### WHAT YOU HAVE TO DO
Every line from the one with "simp [hv, below]" to the one with "## Spaces -/", including those two, is to be copied exactly; all other lines of the entries below are left out.

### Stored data
== == ==
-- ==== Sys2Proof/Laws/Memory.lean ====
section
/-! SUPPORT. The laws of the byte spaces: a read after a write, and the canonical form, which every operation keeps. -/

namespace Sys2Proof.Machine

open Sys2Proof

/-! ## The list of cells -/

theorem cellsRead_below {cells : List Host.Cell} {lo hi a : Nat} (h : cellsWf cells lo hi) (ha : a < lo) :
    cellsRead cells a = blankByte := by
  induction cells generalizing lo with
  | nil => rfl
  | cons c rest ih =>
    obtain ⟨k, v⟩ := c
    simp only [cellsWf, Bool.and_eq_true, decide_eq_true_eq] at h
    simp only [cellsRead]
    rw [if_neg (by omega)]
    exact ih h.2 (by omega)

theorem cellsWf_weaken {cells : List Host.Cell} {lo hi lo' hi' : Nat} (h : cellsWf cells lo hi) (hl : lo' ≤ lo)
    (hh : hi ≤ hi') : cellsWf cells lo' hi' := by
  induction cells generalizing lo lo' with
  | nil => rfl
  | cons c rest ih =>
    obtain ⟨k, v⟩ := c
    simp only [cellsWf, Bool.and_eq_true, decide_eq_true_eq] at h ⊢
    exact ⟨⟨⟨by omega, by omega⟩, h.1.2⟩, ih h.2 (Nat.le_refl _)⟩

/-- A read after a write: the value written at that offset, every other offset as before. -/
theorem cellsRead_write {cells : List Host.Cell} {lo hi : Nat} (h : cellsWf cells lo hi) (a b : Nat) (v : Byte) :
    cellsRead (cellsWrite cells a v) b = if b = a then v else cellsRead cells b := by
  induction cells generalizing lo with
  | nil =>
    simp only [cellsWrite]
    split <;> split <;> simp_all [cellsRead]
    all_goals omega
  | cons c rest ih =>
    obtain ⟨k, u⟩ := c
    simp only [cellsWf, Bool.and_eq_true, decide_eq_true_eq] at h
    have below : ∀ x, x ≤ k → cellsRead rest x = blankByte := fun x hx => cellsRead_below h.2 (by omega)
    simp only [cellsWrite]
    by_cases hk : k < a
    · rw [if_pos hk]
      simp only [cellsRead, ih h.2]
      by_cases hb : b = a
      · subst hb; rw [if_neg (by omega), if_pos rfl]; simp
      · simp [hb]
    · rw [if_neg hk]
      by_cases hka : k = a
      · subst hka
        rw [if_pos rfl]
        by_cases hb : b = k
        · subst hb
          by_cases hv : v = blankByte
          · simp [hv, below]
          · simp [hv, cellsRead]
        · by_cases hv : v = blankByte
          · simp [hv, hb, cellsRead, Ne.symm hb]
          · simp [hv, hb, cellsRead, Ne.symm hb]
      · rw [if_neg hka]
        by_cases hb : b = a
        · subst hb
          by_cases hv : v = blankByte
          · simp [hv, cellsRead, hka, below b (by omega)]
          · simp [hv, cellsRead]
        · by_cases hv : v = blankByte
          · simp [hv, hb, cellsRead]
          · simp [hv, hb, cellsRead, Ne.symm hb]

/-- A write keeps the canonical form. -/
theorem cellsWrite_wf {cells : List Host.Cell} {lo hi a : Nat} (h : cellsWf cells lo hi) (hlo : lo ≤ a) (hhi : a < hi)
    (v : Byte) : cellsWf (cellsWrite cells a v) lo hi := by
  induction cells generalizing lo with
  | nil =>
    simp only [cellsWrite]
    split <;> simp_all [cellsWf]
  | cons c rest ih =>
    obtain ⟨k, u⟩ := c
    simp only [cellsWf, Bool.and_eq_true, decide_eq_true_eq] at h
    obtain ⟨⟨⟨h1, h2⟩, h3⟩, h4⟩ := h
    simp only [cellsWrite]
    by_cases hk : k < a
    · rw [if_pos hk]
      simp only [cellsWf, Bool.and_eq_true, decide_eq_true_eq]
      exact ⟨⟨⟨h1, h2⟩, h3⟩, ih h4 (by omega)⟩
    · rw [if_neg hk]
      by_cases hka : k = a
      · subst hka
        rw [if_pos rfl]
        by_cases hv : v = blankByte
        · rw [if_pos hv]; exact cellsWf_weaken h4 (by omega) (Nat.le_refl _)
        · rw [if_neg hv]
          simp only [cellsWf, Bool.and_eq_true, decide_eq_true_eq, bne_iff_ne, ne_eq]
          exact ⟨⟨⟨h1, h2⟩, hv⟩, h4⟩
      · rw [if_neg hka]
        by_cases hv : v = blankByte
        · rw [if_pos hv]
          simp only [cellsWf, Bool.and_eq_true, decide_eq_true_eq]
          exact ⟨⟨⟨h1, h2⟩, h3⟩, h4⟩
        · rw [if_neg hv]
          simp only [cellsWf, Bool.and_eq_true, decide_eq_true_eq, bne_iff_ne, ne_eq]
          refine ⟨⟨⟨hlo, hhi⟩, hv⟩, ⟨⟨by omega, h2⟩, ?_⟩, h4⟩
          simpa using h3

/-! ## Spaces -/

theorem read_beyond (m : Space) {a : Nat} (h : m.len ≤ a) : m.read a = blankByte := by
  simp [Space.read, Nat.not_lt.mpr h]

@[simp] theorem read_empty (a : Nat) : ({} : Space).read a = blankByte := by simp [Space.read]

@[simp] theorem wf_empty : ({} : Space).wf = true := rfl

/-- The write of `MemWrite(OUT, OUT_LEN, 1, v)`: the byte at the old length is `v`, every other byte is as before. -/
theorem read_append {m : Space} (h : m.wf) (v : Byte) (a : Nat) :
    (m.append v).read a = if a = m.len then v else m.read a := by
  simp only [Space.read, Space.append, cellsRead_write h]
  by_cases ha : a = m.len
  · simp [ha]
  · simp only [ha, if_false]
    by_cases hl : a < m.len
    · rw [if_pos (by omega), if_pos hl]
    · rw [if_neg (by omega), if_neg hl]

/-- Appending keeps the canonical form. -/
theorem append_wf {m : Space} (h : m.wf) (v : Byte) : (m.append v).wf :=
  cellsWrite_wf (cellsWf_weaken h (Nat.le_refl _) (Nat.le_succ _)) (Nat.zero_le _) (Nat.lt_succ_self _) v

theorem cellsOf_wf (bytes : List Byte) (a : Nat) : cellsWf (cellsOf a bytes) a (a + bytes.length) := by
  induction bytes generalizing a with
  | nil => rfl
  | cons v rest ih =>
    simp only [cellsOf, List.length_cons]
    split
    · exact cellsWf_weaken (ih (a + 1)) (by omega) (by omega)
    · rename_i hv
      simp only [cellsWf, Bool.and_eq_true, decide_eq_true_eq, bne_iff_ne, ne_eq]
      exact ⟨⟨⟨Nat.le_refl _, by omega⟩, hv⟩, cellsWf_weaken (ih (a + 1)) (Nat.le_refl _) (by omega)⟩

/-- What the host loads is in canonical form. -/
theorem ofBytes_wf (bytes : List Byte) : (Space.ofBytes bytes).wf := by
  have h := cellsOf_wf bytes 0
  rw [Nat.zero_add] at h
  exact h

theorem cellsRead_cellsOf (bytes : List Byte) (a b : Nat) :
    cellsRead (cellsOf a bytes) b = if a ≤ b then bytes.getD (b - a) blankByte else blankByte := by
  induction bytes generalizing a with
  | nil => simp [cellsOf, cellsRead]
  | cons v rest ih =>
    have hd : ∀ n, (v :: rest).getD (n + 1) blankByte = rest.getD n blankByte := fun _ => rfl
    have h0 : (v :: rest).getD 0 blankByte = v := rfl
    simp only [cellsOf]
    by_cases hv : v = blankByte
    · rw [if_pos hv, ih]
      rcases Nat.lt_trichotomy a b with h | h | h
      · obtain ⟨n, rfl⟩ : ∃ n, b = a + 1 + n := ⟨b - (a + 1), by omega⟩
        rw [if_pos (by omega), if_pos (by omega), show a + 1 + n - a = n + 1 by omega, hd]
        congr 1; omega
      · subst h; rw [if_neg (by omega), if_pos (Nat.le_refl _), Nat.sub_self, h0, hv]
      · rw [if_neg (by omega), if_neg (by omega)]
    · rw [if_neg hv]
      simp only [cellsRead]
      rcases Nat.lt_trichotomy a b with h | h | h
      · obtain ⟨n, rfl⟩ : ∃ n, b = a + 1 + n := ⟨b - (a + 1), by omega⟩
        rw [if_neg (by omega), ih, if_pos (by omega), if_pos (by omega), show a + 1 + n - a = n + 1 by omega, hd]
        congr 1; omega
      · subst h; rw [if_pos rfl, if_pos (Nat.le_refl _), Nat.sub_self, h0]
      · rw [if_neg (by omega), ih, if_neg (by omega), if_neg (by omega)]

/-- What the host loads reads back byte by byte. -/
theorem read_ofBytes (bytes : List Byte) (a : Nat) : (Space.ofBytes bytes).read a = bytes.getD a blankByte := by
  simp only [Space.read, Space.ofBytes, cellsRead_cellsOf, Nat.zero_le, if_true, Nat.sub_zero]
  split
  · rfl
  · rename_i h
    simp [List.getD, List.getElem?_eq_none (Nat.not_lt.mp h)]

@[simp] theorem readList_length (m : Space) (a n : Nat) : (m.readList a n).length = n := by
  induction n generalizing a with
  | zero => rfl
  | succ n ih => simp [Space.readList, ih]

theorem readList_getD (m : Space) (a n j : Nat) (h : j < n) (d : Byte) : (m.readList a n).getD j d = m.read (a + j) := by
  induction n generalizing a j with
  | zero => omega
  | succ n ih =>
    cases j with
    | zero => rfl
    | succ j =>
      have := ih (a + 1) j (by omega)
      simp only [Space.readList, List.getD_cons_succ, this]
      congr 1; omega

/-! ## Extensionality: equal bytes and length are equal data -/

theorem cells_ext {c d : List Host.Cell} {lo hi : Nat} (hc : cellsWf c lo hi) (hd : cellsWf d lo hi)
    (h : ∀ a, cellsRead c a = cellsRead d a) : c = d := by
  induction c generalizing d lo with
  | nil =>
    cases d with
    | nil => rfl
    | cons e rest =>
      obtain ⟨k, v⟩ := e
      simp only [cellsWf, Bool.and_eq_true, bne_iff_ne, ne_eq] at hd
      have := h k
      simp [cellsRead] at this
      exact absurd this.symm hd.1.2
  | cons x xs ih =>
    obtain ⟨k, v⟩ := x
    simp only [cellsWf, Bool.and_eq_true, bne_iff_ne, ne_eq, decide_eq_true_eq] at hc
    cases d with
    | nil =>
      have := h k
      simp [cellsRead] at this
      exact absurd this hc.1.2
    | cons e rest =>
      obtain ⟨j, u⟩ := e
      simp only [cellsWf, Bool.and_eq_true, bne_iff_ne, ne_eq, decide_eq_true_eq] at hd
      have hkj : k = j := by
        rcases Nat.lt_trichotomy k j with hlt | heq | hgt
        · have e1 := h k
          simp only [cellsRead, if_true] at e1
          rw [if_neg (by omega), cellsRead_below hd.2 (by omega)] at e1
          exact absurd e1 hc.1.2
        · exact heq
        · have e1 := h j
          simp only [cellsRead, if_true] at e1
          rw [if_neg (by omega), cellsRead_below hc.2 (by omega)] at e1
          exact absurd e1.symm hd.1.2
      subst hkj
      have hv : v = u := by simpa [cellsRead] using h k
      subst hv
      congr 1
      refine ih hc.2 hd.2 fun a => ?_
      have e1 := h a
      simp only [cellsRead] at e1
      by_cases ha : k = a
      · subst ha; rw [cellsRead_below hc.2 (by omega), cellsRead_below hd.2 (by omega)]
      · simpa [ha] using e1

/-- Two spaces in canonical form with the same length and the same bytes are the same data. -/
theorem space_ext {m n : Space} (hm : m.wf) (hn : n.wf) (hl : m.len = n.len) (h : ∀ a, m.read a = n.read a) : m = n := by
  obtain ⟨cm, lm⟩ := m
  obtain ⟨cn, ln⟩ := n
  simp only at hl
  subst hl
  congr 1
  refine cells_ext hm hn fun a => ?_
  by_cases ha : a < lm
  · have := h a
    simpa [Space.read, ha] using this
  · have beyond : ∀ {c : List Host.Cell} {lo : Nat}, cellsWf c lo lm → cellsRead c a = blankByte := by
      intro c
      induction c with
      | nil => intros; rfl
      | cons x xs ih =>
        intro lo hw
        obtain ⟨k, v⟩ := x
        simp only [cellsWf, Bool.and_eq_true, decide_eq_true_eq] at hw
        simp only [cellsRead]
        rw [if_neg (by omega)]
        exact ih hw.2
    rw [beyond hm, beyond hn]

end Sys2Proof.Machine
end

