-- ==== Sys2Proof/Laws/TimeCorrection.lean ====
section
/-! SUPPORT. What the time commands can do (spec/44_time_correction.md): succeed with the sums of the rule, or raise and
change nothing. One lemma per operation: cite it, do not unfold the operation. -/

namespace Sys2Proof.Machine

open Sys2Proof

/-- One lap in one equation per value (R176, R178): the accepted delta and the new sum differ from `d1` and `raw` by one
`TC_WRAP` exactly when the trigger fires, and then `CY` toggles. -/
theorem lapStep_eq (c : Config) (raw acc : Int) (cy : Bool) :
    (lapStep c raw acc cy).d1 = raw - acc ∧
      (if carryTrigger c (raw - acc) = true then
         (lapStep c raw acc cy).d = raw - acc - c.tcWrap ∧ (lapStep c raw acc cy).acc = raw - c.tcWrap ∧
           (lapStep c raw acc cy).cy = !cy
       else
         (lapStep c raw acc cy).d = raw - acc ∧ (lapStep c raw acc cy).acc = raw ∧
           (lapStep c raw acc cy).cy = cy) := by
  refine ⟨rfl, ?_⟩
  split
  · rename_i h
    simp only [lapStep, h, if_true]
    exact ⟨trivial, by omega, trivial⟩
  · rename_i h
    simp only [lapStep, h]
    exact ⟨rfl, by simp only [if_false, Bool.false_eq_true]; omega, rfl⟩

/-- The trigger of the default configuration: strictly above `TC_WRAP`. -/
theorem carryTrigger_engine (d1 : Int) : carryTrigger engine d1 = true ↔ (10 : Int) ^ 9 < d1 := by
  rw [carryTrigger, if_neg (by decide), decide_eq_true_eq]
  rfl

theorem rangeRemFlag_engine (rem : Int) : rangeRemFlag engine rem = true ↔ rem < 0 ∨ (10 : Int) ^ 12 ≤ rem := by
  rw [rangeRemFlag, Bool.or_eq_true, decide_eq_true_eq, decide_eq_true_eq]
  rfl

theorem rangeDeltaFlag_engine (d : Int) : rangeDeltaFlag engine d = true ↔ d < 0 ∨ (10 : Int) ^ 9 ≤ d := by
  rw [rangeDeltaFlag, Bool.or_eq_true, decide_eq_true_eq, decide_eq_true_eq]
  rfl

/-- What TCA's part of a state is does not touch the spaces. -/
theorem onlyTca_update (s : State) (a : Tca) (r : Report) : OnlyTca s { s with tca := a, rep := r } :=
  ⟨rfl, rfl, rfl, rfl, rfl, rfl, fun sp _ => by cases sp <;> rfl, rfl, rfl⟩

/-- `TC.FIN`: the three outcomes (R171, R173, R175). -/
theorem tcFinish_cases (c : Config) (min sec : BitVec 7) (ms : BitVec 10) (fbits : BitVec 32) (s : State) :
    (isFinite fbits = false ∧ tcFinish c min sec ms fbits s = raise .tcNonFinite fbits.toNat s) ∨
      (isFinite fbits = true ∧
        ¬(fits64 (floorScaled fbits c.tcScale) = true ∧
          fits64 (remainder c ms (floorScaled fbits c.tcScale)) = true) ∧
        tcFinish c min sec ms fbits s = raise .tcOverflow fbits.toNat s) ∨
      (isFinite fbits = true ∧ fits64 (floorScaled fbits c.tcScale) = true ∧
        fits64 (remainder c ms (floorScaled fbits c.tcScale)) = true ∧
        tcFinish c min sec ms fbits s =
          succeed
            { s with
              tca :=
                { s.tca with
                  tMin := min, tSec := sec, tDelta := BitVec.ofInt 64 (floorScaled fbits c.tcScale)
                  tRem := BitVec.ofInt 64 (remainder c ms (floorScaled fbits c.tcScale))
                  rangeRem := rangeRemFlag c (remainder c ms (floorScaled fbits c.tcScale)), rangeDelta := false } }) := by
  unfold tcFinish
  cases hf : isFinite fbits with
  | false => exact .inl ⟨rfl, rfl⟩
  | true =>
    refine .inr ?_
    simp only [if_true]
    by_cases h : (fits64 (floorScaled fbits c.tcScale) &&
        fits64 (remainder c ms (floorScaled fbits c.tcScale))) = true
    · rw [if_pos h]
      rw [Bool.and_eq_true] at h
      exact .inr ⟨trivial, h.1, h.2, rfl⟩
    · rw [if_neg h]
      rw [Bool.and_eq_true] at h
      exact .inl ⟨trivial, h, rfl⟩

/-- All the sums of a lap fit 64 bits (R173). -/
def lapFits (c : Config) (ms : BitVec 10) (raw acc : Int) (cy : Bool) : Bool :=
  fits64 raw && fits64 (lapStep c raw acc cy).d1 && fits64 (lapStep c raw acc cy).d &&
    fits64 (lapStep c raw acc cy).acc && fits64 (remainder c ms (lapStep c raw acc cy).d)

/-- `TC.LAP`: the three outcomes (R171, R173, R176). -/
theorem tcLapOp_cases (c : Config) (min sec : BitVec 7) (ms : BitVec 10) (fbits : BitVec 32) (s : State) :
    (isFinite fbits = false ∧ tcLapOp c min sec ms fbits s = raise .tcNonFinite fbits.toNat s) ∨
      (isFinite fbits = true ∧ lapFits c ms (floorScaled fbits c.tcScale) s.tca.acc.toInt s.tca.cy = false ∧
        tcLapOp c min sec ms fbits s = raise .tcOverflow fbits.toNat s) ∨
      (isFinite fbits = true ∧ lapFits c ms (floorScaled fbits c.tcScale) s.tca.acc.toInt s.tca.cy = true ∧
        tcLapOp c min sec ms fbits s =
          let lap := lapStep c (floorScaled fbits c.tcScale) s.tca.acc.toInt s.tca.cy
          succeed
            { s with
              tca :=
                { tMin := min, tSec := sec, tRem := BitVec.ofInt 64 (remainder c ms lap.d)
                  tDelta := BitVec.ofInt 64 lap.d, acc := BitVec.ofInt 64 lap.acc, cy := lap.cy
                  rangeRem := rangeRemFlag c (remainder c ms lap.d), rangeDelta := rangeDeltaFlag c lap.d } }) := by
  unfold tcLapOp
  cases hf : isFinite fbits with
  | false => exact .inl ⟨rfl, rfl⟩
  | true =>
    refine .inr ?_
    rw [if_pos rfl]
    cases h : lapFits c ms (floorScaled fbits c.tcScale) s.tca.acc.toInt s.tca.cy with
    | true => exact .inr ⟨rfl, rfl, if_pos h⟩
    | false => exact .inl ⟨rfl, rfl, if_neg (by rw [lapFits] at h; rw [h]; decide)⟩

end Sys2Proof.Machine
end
== == ==
### REPLY
          · simp [hv, below]
          · simp [hv, cellsRead]
        · by_cases hv : v = blankByte
          · simp [hv, hb, cellsRead, Ne.symm hb]
          · simp [hv, hb, cellsRead, Ne.symm hb]
      · rw [if_neg hka]
        by_cases hb : b = a
        · subst hb
          by_cases hv : v = blankByte
          · simp [hv, cellsRead, hka, below b (by omega)]
          · simp [hv, cellsRead]
        · by_cases hv : v = blankByte
          · simp [hv, hb, cellsRead]
          · simp [hv, hb, cellsRead, Ne.symm hb]

/-- A write keeps the canonical form. -/
theorem cellsWrite_wf {cells : List Host.Cell} {lo hi a : Nat} (h : cellsWf cells lo hi) (hlo : lo ≤ a) (hhi : a < hi)
    (v : Byte) : cellsWf (cellsWrite cells a v) lo hi := by
  induction cells generalizing lo with
  | nil =>
    simp only [cellsWrite]
    split <;> simp_all [cellsWf]
  | cons c rest ih =>
    obtain ⟨k, u⟩ := c
    simp only [cellsWf, Bool.and_eq_true, decide_eq_true_eq] at h
    obtain ⟨⟨⟨h1, h2⟩, h3⟩, h4⟩ := h
    simp only [cellsWrite]
    by_cases hk : k < a
    · rw [if_pos hk]
      simp only [cellsWf, Bool.and_eq_true, decide_eq_true_eq]
      exact ⟨⟨⟨h1, h2⟩, h3⟩, ih h4 (by omega)⟩
    · rw [if_neg hk]
      by_cases hka : k = a
      · subst hka
        rw [if_pos rfl]
        by_cases hv : v = blankByte
        · rw [if_pos hv]; exact cellsWf_weaken h4 (by omega) (Nat.le_refl _)
        · rw [if_neg hv]
          simp only [cellsWf, Bool.and_eq_true, decide_eq_true_eq, bne_iff_ne, ne_eq]
          exact ⟨⟨⟨h1, h2⟩, hv⟩, h4⟩
      · rw [if_neg hka]
        by_cases hv : v = blankByte
        · rw [if_pos hv]
          simp only [cellsWf, Bool.and_eq_true, decide_eq_true_eq]
          exact ⟨⟨⟨h1, h2⟩, h3⟩, h4⟩
        · rw [if_neg hv]
          simp only [cellsWf, Bool.and_eq_true, decide_eq_true_eq, bne_iff_ne, ne_eq]
          refine ⟨⟨⟨hlo, hhi⟩, hv⟩, ⟨⟨by omega, h2⟩, ?_⟩, h4⟩
          simpa using h3

/-! ## Spaces -/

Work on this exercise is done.